Saved entries:
theorem Keeps.execStore (s : State) core pc len va size value :
    ∃ t, execStore core pc len va size value s = .next t ∧ Keeps s t := by
  refine ⟨_, rfl, ?_⟩
  have h := Keeps.refl s
  repeat' first
    | with_reducible assumption
    | with_reducible apply Keeps.issue
    | with_reducible apply Keeps.store
    | with_reducible (refine Keeps.foldl _ ?_ (fun _ _ _ => ?_))
    | with_reducible (refine Keeps.foldlSnd _ ?_ (fun _ _ _ => ?_))
    | with_reducible (refine Keeps.foldlSnd2 _ ?_ (fun _ _ _ => ?_))
    | (fail_if_no_progress (with_reducible (refine Keeps.lit ?_ rfl rfl rfl)))
    | (intro x; refine Keeps.cut (r := s) x ?_ (fun _ => ?_) <;> [subst x; clear_value x])
    | (intro (x : _ × State); refine Keeps.cut (r := s) x.2 ?_ (fun _ => ?_) <;> [subst x; clear_value x])
    | (intro x; clear_value x)
    | with_reducible (refine Keeps.ite ?_ ?_)
    | split
    | lift_lets
    | with_reducible (refine Keeps.ofSnd (by assumption) ?_)
    | with_reducible (refine Keeps.ofSnd2 (by assumption) ?_)
    | intro

theorem Keeps.execDbgAccDone (s : State) :
    ∃ t, execDbgAccDone s = .next t ∧ Keeps s t := by
  refine ⟨_, rfl, ?_⟩
  repeat' first
    | exact Keeps.refl s
    | with_reducible apply Keeps.accDone
    | (fail_if_no_progress (with_reducible (refine Keeps.lit ?_ rfl rfl rfl)))
    | with_reducible (refine Keeps.ite ?_ ?_)
    | split

theorem Keeps.execTapReset (s : State) :
    ∃ t, execTapReset s = .next t ∧ Keeps s t := by
  refine ⟨_, rfl, ?_⟩
  repeat' first
    | exact Keeps.refl s
    | with_reducible apply Keeps.tapReset
    | (fail_if_no_progress (with_reducible (refine Keeps.lit ?_ rfl rfl rfl)))
    | with_reducible (refine Keeps.ite ?_ ?_)
    | split

theorem Keeps.execTapUpdateDr (s : State) dr :
    ∃ t, execTapUpdateDr dr s = .next t ∧ Keeps s t := by
  refine ⟨_, rfl, ?_⟩
  repeat' first
    | exact Keeps.refl s
    | with_reducible apply Keeps.dbgReg
    | (fail_if_no_progress (with_reducible (refine Keeps.lit ?_ rfl rfl rfl)))
    | with_reducible (refine Keeps.ite ?_ ?_)
    | split

theorem Keeps.execTapUpdateIr (s : State) die ir :
    ∃ t, execTapUpdateIr die ir s = .next t ∧ Keeps s t := by
  refine ⟨_, rfl, ?_⟩
  repeat' first
    | exact Keeps.refl s
    | with_reducible apply Keeps.dieIr
    | with_reducible apply Keeps.hubIr
    | (fail_if_no_progress (with_reducible (refine Keeps.lit ?_ rfl rfl rfl)))
    | with_reducible (refine Keeps.ite ?_ ?_)
    | split

end Sys2Proof.Machine
end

**Work required**
Scan the records above for the lines holding "t, execStore core" and "Keeps.ofSnd (by assumption) ?_)". Transcribe those two and every line between them word for word, and no others.

**Reply to the exercise**
    ∃ t, execStore core pc len va size value s = .next t ∧ Keeps s t := by
  refine ⟨_, rfl, ?_⟩
  have h := Keeps.refl s
  repeat' first
    | with_reducible assumption
    | with_reducible apply Keeps.issue
    | with_reducible apply Keeps.store
    | with_reducible (refine Keeps.foldl _ ?_ (fun _ _ _ => ?_))
    | with_reducible (refine Keeps.foldlSnd _ ?_ (fun _ _ _ => ?_))
    | with_reducible (refine Keeps.foldlSnd2 _ ?_ (fun _ _ _ => ?_))
    | (fail_if_no_progress (with_reducible (refine Keeps.lit ?_ rfl rfl rfl)))
    | (intro x; refine Keeps.cut (r := s) x ?_ (fun _ => ?_) <;> [subst x; clear_value x])
    | (intro (x : _ × State); refine Keeps.cut (r := s) x.2 ?_ (fun _ => ?_) <;> [subst x; clear_value x])
    | (intro x; clear_value x)
    | with_reducible (refine Keeps.ite ?_ ?_)
    | split
    | lift_lets
    | with_reducible (refine Keeps.ofSnd (by assumption) ?_)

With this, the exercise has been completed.